Boeing flies high in face of division in Europe


THE takeover of McDonnell Douglas by Boeing should be seen as an opportunity rather than a threat by its rivals, a senior European airline executive said yesterday.

The two US companies would be spending so much of the next year putting their organisations together and dealing with competition regulators that they would have little time to sell aircraft, he added.

But although there are enormous obstacles to the merger of the two companies, the observation was not entirely serious. The takeover of McDonnell Douglas, the top manufacturer of fighter aircraft, by Boeing, the world's biggest maker of civil aircraft, is widely seen as the precursor of huge changes in the world's aerospace and defence industries.

The merged company, which is to carry the Boeing name and be dominated by its executives, will be an overwhelmingly large presence in the civil aircraft market, with more than 60 per cent of global sales. It will challenge Lockheed Martin for dominance of the US defence market. And if successful, it will make Europe's faltering attempts to consolidate its defence industry look feeble.

While the timing of the announcement was a surprise, the two companies have been talking for years. Aerospace industry executives believed McDonnell Douglas would have to find a partner and that its disappearance from civil aircraft manufacturing was merely a matter of time.

Boeing has long been dominant in the civil industry, with 346 orders last year. While McDonnell Douglas managed to edge Airbus into third place, winning 110 sales to the European consortium's 106, this was widely seen as an interruption in its long term decline.

Its main problem is the small range of aircraft it offers for sale.

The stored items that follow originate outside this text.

-- ==== Sys2Proof/Tests/Slice0.lean ====
section
/-! SUPPORT. The model's own tests. Expected results are those of spec/95_test_vectors.md (V<k>.<n>, P<n>), of the worked
examples inside the rules (R<n>), or written out by hand from the encoding rules R97 to R112; none is the model's own
answer. The last part holds one witness for every statement of Certificates/Slice0/Obligations.lean that has
hypotheses. -/

namespace Sys2Proof.Tests

open Sys2Proof Sys2Proof.Machine

/-! ## Helpers -/

/-- The outcome is a next state that passes a check. -/
def nextIs (o : Host.Outcome State Fault Refusal) (f : State → Bool) : Bool :=
  match o with
  | .next t => f t
  | .fault _ => false
  | .refused _ => false

/-- The outcome is this fault. -/
def faultIs (o : Host.Outcome State Fault Refusal) (f : Fault) : Bool :=
  match o with
  | .next _ => false
  | .fault g => g == f
  | .refused _ => false

/-- The outcome is this refusal. -/
def refusedIs (o : Host.Outcome State Fault Refusal) (r : Refusal) : Bool :=
  match o with
  | .next _ => false
  | .fault _ => false
  | .refused q => q == r

/-- The result is a state that passes a check. -/
def okIs (r : Res State) (f : State → Bool) : Bool :=
  match r with
  | .ok t => f t
  | .error _ => false

/-- Store bytes from an address on. -/
def poke (a : DWord) (bs : List Byte) (s : State) : State := s.setMem (storeBytes (addrRun a bs.length) bs s.mem)

/-- The bytes at `n` addresses from `a` on. -/
def peek (s : State) (a : DWord) (n : Nat) : List Byte := (addrRun a n).map fun b => s.mem.read b.toNat

/-- No prefix bytes. -/
def noPfx : Prefixes := ⟨false, false, none⟩

/-- The operand-size byte alone. -/
def opPfx : Prefixes := ⟨true, false, none⟩

/-- Real Address Mode, CS = 1000h, SS = 2000h, DS = ES = 0, EIP = 0100h, with code there. -/
def real (sp : DWord) (code : List Byte) : State :=
  poke 0x10100 code
    { State.reset with
      eip := 0x100
      regs := { State.reset.regs with esp := sp }
      segs :=
        { State.reset.segs with
          cs := { Seg.reset with sel := 0x1000, base := 0x10000 }
          ss := { Seg.reset with sel := 0x2000, base := 0x20000 } } }

/-- The same in Virtual 8086 Mode. -/
def v86 (sp : DWord) (code : List Byte) : State := { real sp code with cr0 := 1, eflags := 0x20002, cpl := 3 }

/-- A flat 32-bit segment register. -/
def flat (sel : Word) (ar : Byte) : Seg := { sel := sel, base := 0, limit := 0xFFFFFFFF, ar := ar, big := true }

/-- The GDT of V3, at 00010000h. -/
def gdt (s : State) : State :=
  poke 0x10008 [0xFF, 0xFF, 0x00, 0x00, 0x00, 0x9A, 0xCF, 0x00]
    (poke 0x10010 [0xFF, 0xFF, 0x00, 0x00, 0x00, 0x92, 0xCF, 0x00]
      (poke 0x10018 [0xFF, 0xFF, 0x00, 0x00, 0x00, 0xFA, 0xCF, 0x00]
        (poke 0x10020 [0xFF, 0xFF, 0x00, 0x00, 0x00, 0xF2, 0xCF, 0x00]
          (poke 0x10028 [0x67, 0x00, 0x00, 0x00, 0x02, 0x8B, 0x00, 0x00]
            (poke 0x10030 [0x00, 0x40, 0x08, 0x00, 0x02, 0xEC, 0x00, 0x00]
              (poke 0x10038 [0xFF, 0xFF, 0x00, 0x00, 0x00, 0x9E, 0xCF, 0x00] s))))))

/-- Protected Mode, 32-bit flat, with the tables of V3: code at 00001000h, the TSS's SS0:ESP0 = 0010h:00008000h. -/
def prot (cpl : BitVec 2) (cs ss : Seg) (esp : DWord) (code : List Byte) : State :=
  poke 0x1000 code
    (poke 0x20004 [0x00, 0x80, 0x00, 0x00]
      (poke 0x20008 [0x10, 0x00]
        (gdt
          { State.reset with
            cr0 := 1
            cpl := cpl
            eip := 0x1000
            regs := { State.reset.regs with esp := esp }
            segs := { es := ss, cs := cs, ss := ss, ds := ss, fs := Seg.reset, gs := Seg.reset }
            gdtr := { base := 0x10000, limit := 0x3F }
            tr := { sel := 0x28, base := 0x20000, limit := 0x67, format := .tss386 } })))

Aircraft manufacturers believe it will be essential in future to offer airlines an entire family of aircraft, ranging from 100 seats to 550. Buying aircraft with common electronic and operating systems from one manufacturer enables airlines to make savings on training, maintenance and the purchase of spare parts.

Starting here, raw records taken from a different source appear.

-- ==== Sys2Proof/Config.lean ====
section
/-! DEFINITION. The block's parameters as one record (00_scope.md R7) and the free values: the transport's answers, which
follow no law (R12), and the two parameters the spec leaves OPEN (R7; 92_eei_decisions.md D5, D6). The default values of
the parameters stand in Machine/Defaults.lean. -/

namespace Sys2Proof

/-- `ERR_POLICY` (R7, R144): what a message does after a failed byte. -/
inductive ErrPolicy where
  /-- stop at the first failed byte -/
  | abort
  /-- skip the rest of the failed byte and go on with the next character -/
  | continueOn
  deriving DecidableEq, Repr, Inhabited

/-- The parameter table of R7, one field a row.  A parameter is fixed when the block is built and no operation changes it. -/
structure Config where
  /-- `I2C_ADDR` -/
  i2cAddr : Addr7
  /-- `T_SETTLE` -/
  tSettle : Micros
  /-- `T_CMD` -/
  tCmd : Micros
  /-- `COLS` -/
  cols : Nat
  /-- `ROWS` -/
  rows : Nat
  /-- `ENC_LO` -/
  encLo : Byte
  /-- `ENC_HI` -/
  encHi : Byte
  /-- `FALLBACK` -/
  fallback : Byte
  /-- `CMD_FOURBIT` -/
  cmdFourbit : Byte
  /-- `CMD_FUNCSET` -/
  cmdFuncset : Byte
  /-- `CMD_DISPOFF` -/
  cmdDispoff : Byte
  /-- `CMD_CLEAR` -/
  cmdClear : Byte
  /-- `CMD_ENTRY` -/
  cmdEntry : Byte
  /-- `CMD_DISPON` -/
  cmdDispon : Byte
  /-- `CMD_HOME` -/
  cmdHome : Byte
  /-- `CMD_SETDDRAM` -/
  cmdSetddram : Byte
  /-- `ROW_BASE`, one DDRAM address a row -/
  rowBase : List Addr7
  /-- `SELFTEST_TEXT` -/
  selftestText : List Byte
  /-- `ERR_POLICY` -/
  errPolicy : ErrPolicy
  deriving DecidableEq, Repr

/-- `SELFTEST_TEXT` is OPEN (R7, D5): the spec gives no text, so this one is free.  [assumption log 2] -/
opaque Config.openSelftestText : List Byte

/-- `ERR_POLICY` is OPEN (R7, D6): the spec gives no default, so this one is free.  [assumption log 2] -/
opaque Config.openErrPolicy : ErrPolicy

/-- The oracle's answer to the `n`-th `T.begin()` that the state's script does not answer (R12): under no law.
[assumption log 1] -/
opaque Config.freeBegin : Nat → Bool

/-- The oracle's status for the `n`-th `T.write` that the state's script does not answer (R12): under no law.
[assumption log 1] -/
opaque Config.freeWrite : Nat → Int

end Sys2Proof
end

Aircraft manufacturers are particularly keen to compete in the market for expensive aircraft of 400 seats and more, where Boeing has a monopoly with its 747.

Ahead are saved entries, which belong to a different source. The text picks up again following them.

-- ==== Sys2Proof/Machine/Operands.lean ====
section
/-! DEFINITION. The operand forms: the two nibbles of a byte (20_memory.md R48), the character table (40_encoder.md R90,
R91), the effective text of a message (30_encoding.md R68) and the address GOTO computes (43_operations.md R147). -/

namespace Sys2Proof.Machine

/-- `code[7:4]`, sent first (R48). -/
def highNibble (code : Byte) : Byte := code >>> 4

/-- `code[3:0]`, sent second (R48). -/
def lowNibble (code : Byte) : Byte := code &&& 0x0F

/-- ENCODE (R90, R91): a code inside the supported range is its own glyph code, any other gives the fallback. -/
def glyphCode (cfg : Config) (c : Byte) : Byte :=
  if cfg.encLo ≤ c ∧ c ≤ cfg.encHi then c else cfg.fallback

/-- The effective text (R68): the longest prefix without a `0x00`. -/
def effectiveText (text : List Byte) : List Byte := text.takeWhile (· ≠ 0)

/-- Whether GOTO's operand is inside the geometry (R66, R147). -/
def posInRange (cfg : Config) (pos : Byte) : Bool := pos.toNat < cfg.cols * cfg.rows

/-- `ROW_BASE[pos div COLS] + pos mod COLS` (R147). -/
def ddramAddress (cfg : Config) (pos : Byte) : Addr7 :=
  (cfg.rowBase[pos.toNat / cfg.cols]?).getD 0 + BitVec.ofNat 7 (pos.toNat % cfg.cols)

/-- `CMD_SETDDRAM | zext_8(addr)` (R73). -/
def setAddressByte (cfg : Config) (addr : Addr7) : Byte := cfg.cmdSetddram ||| addr.setWidth 8

end Sys2Proof.Machine
end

Boeing is trying to increase its dominance of the large aircraft sector with a 550 seat "stretched" version of the 747. Airbus plans 375 seat and 550 seat aircraft to add to the 335 seat A330.

McDonnell Douglas, however, has failed in its attempt to extend its range beyond its 300 seat MD-11 The company earlier this year abandoned plans to build a 400 seat version of the MD-11.

One immediate advantage of the merger is that Boeing will be able to make use of McDonnell Douglas engineers. With demand from carriers rising, Boeing is increasing its output of Boeing 7375 from 10 a month in January to 17 a year later. There will also be increases in production of the 747 and the twin engined 400 seat 777. The company is desperately shirt of skilled, staff and has been advertising for engineers and designers in Europe. McDonnell Douglas engineers and designers will be moved to Seattle to work in the merged company.

While the merger eliminates one of the world's three manufacturers of large aircraft, it will not substantially increase the competitive pressure on Airbus. This is because most recent contests to supply aircraft to airlines had become straight fights between Boeing and Airbus.

However, aviation analysts say they doubt the takeover will substantially reduce price cutting in the airline market. Competition between Boeing and Airbus will remain fierce, with airlines attempting to play them off against each other on both quality and price.

The implications of the merger for the global defence industry are more significant. The US now has two giant military aircraft makers Lockheed Martin and Boeing.

Within the US, these two companies will now dominate large scale equipment programmes for the Pentagon. Both now have a turnover more than twice that of their largest European competitors. The European military aircraft industry, by contrast, remains fragmented and almost aimless.

Informal talks between most of the defence companies recognise the need for change, but melt away before hard decisions are taken.

The hiatus gives the US giants an opportunity to pull even further ahead of Europe.

Within Europe, the US is already making headway. Outside the EU and the US, European fighter manufacturers are being squeezed.

The result may be that Europe's defence industry is forced into ever smaller and less attractive niches, selling aircraft or technologies to countries which the US does not care to back. And as the export base shrinks, the cost of producing smaller numbers for the domestic market rises. The four nation Eurofighter and French Rafale could then be the last generation of fighters designed in Europe.

The complicated process of merging organisations as large as Boeing and McDonnell Douglas might give Europe's aerospace and defence companies a breathing space. By this time next year, however, they will probably be up against a more formidable competitor than they have ever faced before.